Required work: The records that follow are to be reproduced verbatim.

Records for this exercise:
-- ==== Sys2Proof/Laws/Encoding.lean ====
section
/-! SUPPORT. The fields of the two words of 30_encoding.md: what decoding reads from an encoded port
word (R73) and from the cells of a frame (R70), and the cells after a shift (R120). -/

namespace Sys2Proof

/-! ## The port word (R73) -/

theorem encodePort_toNat (line dn up : Bit) (target : Target) (valid : Bit) :
    (encodePort line dn up target valid).toNat = line.toNat + 2 * dn.toNat + 4 * up.toNat
      + 8 * target.toNat + 0x80000 * valid.toNat := by
  have h := target_lt target
  cases line <;> cases dn <;> cases up <;> cases valid <;> simp [encodePort] <;> omega

/-- A bit of a port word, as arithmetic on its number. -/
theorem portBit (w : PortIn) (i : Nat) : w.getLsbD i = decide (w.toNat / 2 ^ i % 2 = 1) := by
  rw [← BitVec.testBit_toNat, Nat.testBit_eq_decide_div_mod_eq]

theorem portTarget_toNat (w : PortIn) : (portTarget w).toNat = w.toNat / 8 % 65536 := by
  simp [portTarget, Nat.shiftRight_eq_div_pow]

@[simp] theorem portLine_encodePort (line dn up : Bit) (target : Target) (valid : Bit) :
    portLine (encodePort line dn up target valid) = line := by
  rw [portLine, portBit, encodePort_toNat]
  cases line <;> cases dn <;> cases up <;> cases valid <;> simp <;> omega

@[simp] theorem portDownN_encodePort (line dn up : Bit) (target : Target) (valid : Bit) :
    portDownN (encodePort line dn up target valid) = dn := by
  rw [portDownN, portBit, encodePort_toNat]
  cases line <;> cases dn <;> cases up <;> cases valid <;> simp <;> omega

@[simp] theorem portUpN_encodePort (line dn up : Bit) (target : Target) (valid : Bit) :
    portUpN (encodePort line dn up target valid) = up := by
  rw [portUpN, portBit, encodePort_toNat]
  cases line <;> cases dn <;> cases up <;> cases valid <;> simp <;> omega

@[simp] theorem portValid_encodePort (line dn up : Bit) (target : Target) (valid : Bit) :
    portValid (encodePort line dn up target valid) = valid := by
  have h := target_lt target
  rw [portValid, portBit, encodePort_toNat]
  cases line <;> cases dn <;> cases up <;> cases valid <;> simp <;> omega

@[simp] theorem portTarget_encodePort (line dn up : Bit) (target : Target) (valid : Bit) :
    portTarget (encodePort line dn up target valid) = target := by
  apply BitVec.eq_of_toNat_eq
  have h := target_lt target
  rw [portTarget_toNat, encodePort_toNat]
  cases line <;> cases dn <;> cases up <;> cases valid <;> simp <;> omega

/-- A period's levels decode to the pass with the same fields. -/
theorem decodePeriod_encodePort (line dn up : Bit) (target : Target) (valid : Bit) :
    decodePeriod false (encodePort line dn up target valid)
      = .pass line dn up target valid := by
  simp [decodePeriod]

/-! ## The frame (R70) -/

/-- The test and the fields of a frame, at their indices. -/
theorem decodeWire_eq (p : SyncPattern) (cells : Window) :
    decodeWire p cells = if cells.extractLsb' 0 23 = p then
      .ok (.frame (cells.extractLsb' 23 8) (cells.getLsbD 31)) else .error .notAFrame := rfl

theorem frameCells_toNat (p : SyncPattern) (raw : FieldByte) (tail : Bit) :
    (frameCells p raw tail).toNat
      = 2 ^ 31 * tail.toNat + (2 ^ 23 * raw.toNat + p.toNat) := by
  have hp := pattern_lt p
  have hr := field_lt raw
  cases tail <;> simp [frameCells] <;> omega

/-- The cells of a frame: pattern, field, tail. -/
theorem frameCells_getLsbD (p : SyncPattern) (raw : FieldByte) (tail : Bit) (i : Nat)
    (hi : i < 32) :
    (frameCells p raw tail).getLsbD i
      = if i < 23 then p.getLsbD i else if i < 31 then raw.getLsbD (i - 23) else tail := by
  have hp := pattern_lt p
  have hr := field_lt raw
  have h31 : 2 ^ 23 * raw.toNat + p.toNat < 2 ^ 31 := by omega
  rw [← BitVec.testBit_toNat, frameCells_toNat, Nat.testBit_two_pow_mul_add _ h31]
  split
  · rw [Nat.testBit_two_pow_mul_add _ hp]
    by_cases h23 : i < 23
    · simp only [h23, if_true, BitVec.testBit_toNat]
    · simp only [h23, if_false, BitVec.testBit_toNat]
  · have : i = 31 := by omega
    subst this
    cases tail <;> simp

end Sys2Proof

namespace Sys2Proof.Machine

/-! ## The shift (R120) -/

/-- The shifted register as a number. -/
theorem shiftIn_toNat (bit : Bit) (w : Window) :
    (shiftIn bit w).toNat = 2 ^ 31 * bit.toNat + w.toNat / 2 := by
  have hw := window_lt w
  cases bit <;> simp [shiftIn] <;> omega

/-- The cells after a shift: each holds what the next one held, and the tail the new bit. -/
theorem shiftIn_getLsbD (bit : Bit) (w : Window) (i : Nat) (hi : i < 32) :
    (shiftIn bit w).getLsbD i = if i < 31 then w.getLsbD (i + 1) else bit := by
  have hw := window_lt w
  have h31 : w.toNat / 2 < 2 ^ 31 := by omega
  rw [← BitVec.testBit_toNat, shiftIn_toNat, Nat.testBit_two_pow_mul_add _ h31]
  split
  · rw [Nat.testBit_div_two, BitVec.testBit_toNat]
  · have : i = 31 := by omega
    subst this
    cases bit <;> simp

/-- The snapped target is the height as a number (R153). -/
@[simp] theorem snapTarget_toInt (cur : BitVec 8) : (snapTarget cur).toInt = (cur.toNat : Int) := by
  have h := cur.isLt
  rw [snapTarget, BitVec.toInt_eq_toNat_of_lt] <;> simp <;> omega

/-- Within 16 signed bits a target keeps its value (R80). -/
theorem toInt_ofInt_target (n : Int) (h : -32768 ≤ n ∧ n ≤ 32767) :
    (BitVec.ofInt 16 n).toInt = n := by
  rw [BitVec.toInt_ofInt, Int.bmod_def]
  omega

/-- The complement of R123 as a number. -/
theorem candidateOf_toNat (raw : FieldByte) : (candidateOf raw).toNat = 255 - raw.toNat := by
  have h := field_lt raw
  rw [candidateOf, BitVec.toNat_ofNat]
  change (2 ^ 8 - 1 - raw.toNat) % 2 ^ 8 = 255 - raw.toNat
  omega

/-- The complement of R123 is the bitwise one. -/
theorem candidateOf_eq_not (raw : FieldByte) : candidateOf raw = ~~~raw := by
  apply BitVec.eq_of_toNat_eq
  rw [candidateOf_toNat, BitVec.toNat_not]
  rfl

end Sys2Proof.Machine
end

Response box:
-- ==== Sys2Proof/Laws/Encoding.lean ====
section
/-! SUPPORT. The fields of the two words of 30_encoding.md: what decoding reads from an encoded port
word (R73) and from the cells of a frame (R70), and the cells after a shift (R120). -/

namespace Sys2Proof

/-! ## The port word (R73) -/

theorem encodePort_toNat (line dn up : Bit) (target : Target) (valid : Bit) :
    (encodePort line dn up target valid).toNat = line.toNat + 2 * dn.toNat + 4 * up.toNat
      + 8 * target.toNat + 0x80000 * valid.toNat := by
  have h := target_lt target
  cases line <;> cases dn <;> cases up <;> cases valid <;> simp [encodePort] <;> omega

/-- A bit of a port word, as arithmetic on its number. -/
theorem portBit (w : PortIn) (i : Nat) : w.getLsbD i = decide (w.toNat / 2 ^ i % 2 = 1) := by
  rw [← BitVec.testBit_toNat, Nat.testBit_eq_decide_div_mod_eq]

theorem portTarget_toNat (w : PortIn) : (portTarget w).toNat = w.toNat / 8 % 65536 := by
  simp [portTarget, Nat.shiftRight_eq_div_pow]

@[simp] theorem portLine_encodePort (line dn up : Bit) (target : Target) (valid : Bit) :
    portLine (encodePort line dn up target valid) = line := by
  rw [portLine, portBit, encodePort_toNat]
  cases line <;> cases dn <;> cases up <;> cases valid <;> simp <;> omega

@[simp] theorem portDownN_encodePort (line dn up : Bit) (target : Target) (valid : Bit) :
    portDownN (encodePort line dn up target valid) = dn := by
  rw [portDownN, portBit, encodePort_toNat]
  cases line <;> cases dn <;> cases up <;> cases valid <;> simp <;> omega

@[simp] theorem portUpN_encodePort (line dn up : Bit) (target : Target) (valid : Bit) :
    portUpN (encodePort line dn up target valid) = up := by
  rw [portUpN, portBit, encodePort_toNat]
  cases line <;> cases dn <;> cases up <;> cases valid <;> simp <;> omega

@[simp] theorem portValid_encodePort (line dn up : Bit) (target : Target) (valid : Bit) :
    portValid (encodePort line dn up target valid) = valid := by
  have h := target_lt target
  rw [portValid, portBit, encodePort_toNat]
  cases line <;> cases dn <;> cases up <;> cases valid <;> simp <;> omega

@[simp] theorem portTarget_encodePort (line dn up : Bit) (target : Target) (valid : Bit) :
    portTarget (encodePort line dn up target valid) = target := by
  apply BitVec.eq_of_toNat_eq
  have h := target_lt target
  rw [portTarget_toNat, encodePort_toNat]
  cases line <;> cases dn <;> cases up <;> cases valid <;> simp <;> omega

/-- A period's levels decode to the pass with the same fields. -/
theorem decodePeriod_encodePort (line dn up : Bit) (target : Target) (valid : Bit) :
    decodePeriod false (encodePort line dn up target valid)
      = .pass line dn up target valid := by
  simp [decodePeriod]

/-! ## The frame (R70) -/

/-- The test and the fields of a frame, at their indices. -/
theorem decodeWire_eq (p : SyncPattern) (cells : Window) :
    decodeWire p cells = if cells.extractLsb' 0 23 = p then
      .ok (.frame (cells.extractLsb' 23 8) (cells.getLsbD 31)) else .error .notAFrame := rfl

theorem frameCells_toNat (p : SyncPattern) (raw : FieldByte) (tail : Bit) :
    (frameCells p raw tail).toNat
      = 2 ^ 31 * tail.toNat + (2 ^ 23 * raw.toNat + p.toNat) := by
  have hp := pattern_lt p
  have hr := field_lt raw
  cases tail <;> simp [frameCells] <;> omega

/-- The cells of a frame: pattern, field, tail. -/
theorem frameCells_getLsbD (p : SyncPattern) (raw : FieldByte) (tail : Bit) (i : Nat)
    (hi : i < 32) :
    (frameCells p raw tail).getLsbD i
      = if i < 23 then p.getLsbD i else if i < 31 then raw.getLsbD (i - 23) else tail := by
  have hp := pattern_lt p
  have hr := field_lt raw
  have h31 : 2 ^ 23 * raw.toNat + p.toNat < 2 ^ 31 := by omega
  rw [← BitVec.testBit_toNat, frameCells_toNat, Nat.testBit_two_pow_mul_add _ h31]
  split
  · rw [Nat.testBit_two_pow_mul_add _ hp]
    by_cases h23 : i < 23
    · simp only [h23, if_true, BitVec.testBit_toNat]
    · simp only [h23, if_false, BitVec.testBit_toNat]
  · have : i = 31 := by omega
    subst this
    cases tail <;> simp

end Sys2Proof

namespace Sys2Proof.Machine

/-! ## The shift (R120) -/

/-- The shifted register as a number. -/
theorem shiftIn_toNat (bit : Bit) (w : Window) :
    (shiftIn bit w).toNat = 2 ^ 31 * bit.toNat + w.toNat / 2 := by
  have hw := window_lt w
  cases bit <;> simp [shiftIn] <;> omega

/-- The cells after a shift: each holds what the next one held, and the tail the new bit. -/
theorem shiftIn_getLsbD (bit : Bit) (w : Window) (i : Nat) (hi : i < 32) :
    (shiftIn bit w).getLsbD i = if i < 31 then w.getLsbD (i + 1) else bit := by
  have hw := window_lt w
  have h31 : w.toNat / 2 < 2 ^ 31 := by omega
  rw [← BitVec.testBit_toNat, shiftIn_toNat, Nat.testBit_two_pow_mul_add _ h31]
  split
  · rw [Nat.testBit_div_two, BitVec.testBit_toNat]
  · have : i = 31 := by omega
    subst this
    cases bit <;> simp

/-- The snapped target is the height as a number (R153). -/
@[simp] theorem snapTarget_toInt (cur : BitVec 8) : (snapTarget cur).toInt = (cur.toNat : Int) := by
  have h := cur.isLt
  rw [snapTarget, BitVec.toInt_eq_toNat_of_lt] <;> simp <;> omega

/-- Within 16 signed bits a target keeps its value (R80). -/
theorem toInt_ofInt_target (n : Int) (h : -32768 ≤ n ∧ n ≤ 32767) :
    (BitVec.ofInt 16 n).toInt = n := by
  rw [BitVec.toInt_ofInt, Int.bmod_def]
  omega

/-- The complement of R123 as a number. -/
theorem candidateOf_toNat (raw : FieldByte) : (candidateOf raw).toNat = 255 - raw.toNat := by
  have h := field_lt raw
  rw [candidateOf, BitVec.toNat_ofNat]
  change (2 ^ 8 - 1 - raw.toNat) % 2 ^ 8 = 255 - raw.toNat
  omega

/-- The complement of R123 is the bitwise one. -/
theorem candidateOf_eq_not (raw : FieldByte) : candidateOf raw = ~~~raw := by
  apply BitVec.eq_of_toNat_eq
  rw [candidateOf_toNat, BitVec.toNat_not]
  rfl

end Sys2Proof.Machine
end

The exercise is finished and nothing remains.